Но в начале сентября, когда пошли дожди, когда березы, вместо того, чтоб расцветиться золотом и багрецом, роняли на землю увядшие мокрые листья, когда над городком повис угрозой страх наводнения и нечем стало отвлечь мысли, так как даже физической работы почти не было – к первоначальному ядру стали присоединяться многие сочувствующие, и сравнительно невинные вначале коленопреклонения и общие молитвы перешли в попытку навязать общине нравственный закон.

Милли Гослинг, возвратившаяся в Марлоу в половине октября, дала поборницам религии превосходный предлог для первой демонстрации.

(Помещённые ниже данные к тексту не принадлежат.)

-- ==== Sys2Proof/Laws/State.lean ====
section
/-! SUPPORT. What each plain update of the state leaves alone, one lemma per component, and what it makes of the unit it updates. -/

namespace Sys2Proof.Machine

/-! `State.updSlot` -/

section
variable (s : State) (i : Nat) (f : Slot → Slot)
@[simp] theorem State.updSlot_tick : (s.updSlot i f).tick = s.tick := rfl
@[simp] theorem State.updSlot_ctl : (s.updSlot i f).ctl = s.ctl := rfl
@[simp] theorem State.updSlot_host : (s.updSlot i f).host = s.host := rfl
@[simp] theorem State.updSlot_work : (s.updSlot i f).work = s.work := rfl
@[simp] theorem State.updSlot_clasps : (s.updSlot i f).clasps = s.clasps := rfl
@[simp] theorem State.updSlot_evt : (s.updSlot i f).evt = s.evt := rfl
@[simp] theorem State.updSlot_mbox : (s.updSlot i f).mbox = s.mbox := rfl
@[simp] theorem State.updSlot_xlat : (s.updSlot i f).xlat = s.xlat := rfl
@[simp] theorem State.updSlot_casket : (s.updSlot i f).casket = s.casket := rfl
@[simp] theorem State.updSlot_mem : (s.updSlot i f).mem = s.mem := rfl
@[simp] theorem State.updSlot_care : (s.updSlot i f).care = s.care := rfl
@[simp] theorem State.updSlot_tiles : (s.updSlot i f).tiles = s.tiles := rfl
@[simp] theorem State.updSlot_mesh : (s.updSlot i f).mesh = s.mesh := rfl
@[simp] theorem State.updSlot_locket : (s.updSlot i f).locket = s.locket := rfl
@[simp] theorem State.updSlot_tether : (s.updSlot i f).tether = s.tether := rfl
@[simp] theorem State.updSlot_pwr : (s.updSlot i f).pwr = s.pwr := rfl
@[simp] theorem State.updSlot_therm : (s.updSlot i f).therm = s.therm := rfl
@[simp] theorem State.updSlot_keel : (s.updSlot i f).keel = s.keel := rfl
@[simp] theorem State.updSlot_dbg : (s.updSlot i f).dbg = s.dbg := rfl
@[simp] theorem State.updSlot_sites : (s.updSlot i f).sites = s.sites := rfl
@[simp] theorem State.updSlot_out : (s.updSlot i f).out = s.out := rfl
@[simp] theorem State.updSlot_free : (s.updSlot i f).free = s.free := rfl
@[simp] theorem State.updSlot_pending : (s.updSlot i f).pending = s.pending := rfl
end

/-! `State.casketErr` -/

section
variable (s : State) (sl : Nat) (f : CasketErr → CasketErr)
@[simp] theorem State.casketErr_tick : (s.casketErr sl f).tick = s.tick := rfl
@[simp] theorem State.casketErr_ctl : (s.casketErr sl f).ctl = s.ctl := rfl
@[simp] theorem State.casketErr_host : (s.casketErr sl f).host = s.host := rfl
@[simp] theorem State.casketErr_work : (s.casketErr sl f).work = s.work := rfl
@[simp] theorem State.casketErr_clasps : (s.casketErr sl f).clasps = s.clasps := rfl
@[simp] theorem State.casketErr_evt : (s.casketErr sl f).evt = s.evt := rfl
@[simp] theorem State.casketErr_mbox : (s.casketErr sl f).mbox = s.mbox := rfl
@[simp] theorem State.casketErr_xlat : (s.casketErr sl f).xlat = s.xlat := rfl
@[simp] theorem State.casketErr_sail : (s.casketErr sl f).sail = s.sail := rfl
@[simp] theorem State.casketErr_mem : (s.casketErr sl f).mem = s.mem := rfl
@[simp] theorem State.casketErr_care : (s.casketErr sl f).care = s.care := rfl
@[simp] theorem State.casketErr_tiles : (s.casketErr sl f).tiles = s.tiles := rfl
@[simp] theorem State.casketErr_mesh : (s.casketErr sl f).mesh = s.mesh := rfl
@[simp] theorem State.casketErr_locket : (s.casketErr sl f).locket = s.locket := rfl
@[simp] theorem State.casketErr_tether : (s.casketErr sl f).tether = s.tether := rfl
@[simp] theorem State.casketErr_pwr : (s.casketErr sl f).pwr = s.pwr := rfl
@[simp] theorem State.casketErr_therm : (s.casketErr sl f).therm = s.therm := rfl
@[simp] theorem State.casketErr_keel : (s.casketErr sl f).keel = s.keel := rfl
@[simp] theorem State.casketErr_dbg : (s.casketErr sl f).dbg = s.dbg := rfl
@[simp] theorem State.casketErr_sites : (s.casketErr sl f).sites = s.sites := rfl
@[simp] theorem State.casketErr_out : (s.casketErr sl f).out = s.out := rfl
@[simp] theorem State.casketErr_free : (s.casketErr sl f).free = s.free := rfl
@[simp] theorem State.casketErr_pending : (s.casketErr sl f).pending = s.pending := rfl
end

/-! `State.writeCasket` -/

section
variable (s : State) (a : Nat) (bs : List (Byte × Bool))
@[simp] theorem State.writeCasket_tick : (s.writeCasket a bs).tick = s.tick := rfl
@[simp] theorem State.writeCasket_ctl : (s.writeCasket a bs).ctl = s.ctl := rfl
@[simp] theorem State.writeCasket_host : (s.writeCasket a bs).host = s.host := rfl
@[simp] theorem State.writeCasket_work : (s.writeCasket a bs).work = s.work := rfl
@[simp] theorem State.writeCasket_clasps : (s.writeCasket a bs).clasps = s.clasps := rfl
@[simp] theorem State.writeCasket_evt : (s.writeCasket a bs).evt = s.evt := rfl
@[simp] theorem State.writeCasket_mbox : (s.writeCasket a bs).mbox = s.mbox := rfl
@[simp] theorem State.writeCasket_xlat : (s.writeCasket a bs).xlat = s.xlat := rfl
@[simp] theorem State.writeCasket_sail : (s.writeCasket a bs).sail = s.sail := rfl
@[simp] theorem State.writeCasket_mem : (s.writeCasket a bs).mem = s.mem := rfl
@[simp] theorem State.writeCasket_care : (s.writeCasket a bs).care = s.care := rfl
@[simp] theorem State.writeCasket_tiles : (s.writeCasket a bs).tiles = s.tiles := rfl
@[simp] theorem State.writeCasket_mesh : (s.writeCasket a bs).mesh = s.mesh := rfl
@[simp] theorem State.writeCasket_locket : (s.writeCasket a bs).locket = s.locket := rfl
@[simp] theorem State.writeCasket_tether : (s.writeCasket a bs).tether = s.tether := rfl
@[simp] theorem State.writeCasket_pwr : (s.writeCasket a bs).pwr = s.pwr := rfl
@[simp] theorem State.writeCasket_therm : (s.writeCasket a bs).therm = s.therm := rfl
@[simp] theorem State.writeCasket_keel : (s.writeCasket a bs).keel = s.keel := rfl
@[simp] theorem State.writeCasket_dbg : (s.writeCasket a bs).dbg = s.dbg := rfl
@[simp] theorem State.writeCasket_sites : (s.writeCasket a bs).sites = s.sites := rfl
@[simp] theorem State.writeCasket_out : (s.writeCasket a bs).out = s.out := rfl
@[simp] theorem State.writeCasket_free : (s.writeCasket a bs).free = s.free := rfl
@[simp] theorem State.writeCasket_pending : (s.writeCasket a bs).pending = s.pending := rfl
end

Милли вернулась со спокойным лицом, но с сердцем, замиравшим от страха. Она покинула Вайкомб, не выдержав насмешек женщин, которые так недавно еще завидовали ей, когда она, в качестве любимой фаворитки, разъезжала в Дионисовском ландо. Низвергнутая, она почувствовала себя горько одинокой; она нуждалась в сочувствии и надеялась, что Бланш, может быть, поймет ее. И приготовила в свое оправдание целую длинную историю. Но Бланш оказалась даже более снисходительной, чем она надеялась.

Бланш была ревностной последовательницей Джаспера Трэйля, проповедовавшего новое Евангелие, догматы которого Бланш формулировала теперь сама.

– Искать прецедентов в старом для суждения о новом незачем – мы живем в новых условиях и должны приспособиться к ним. Если мужчине иметь теперь одну жену, род человеческий может вымереть. Долг женщины – рожать детей. – Таково было учение Джаспера Трэйля; он ждал возвращения Милли и старался подготовить к нему своих учениц.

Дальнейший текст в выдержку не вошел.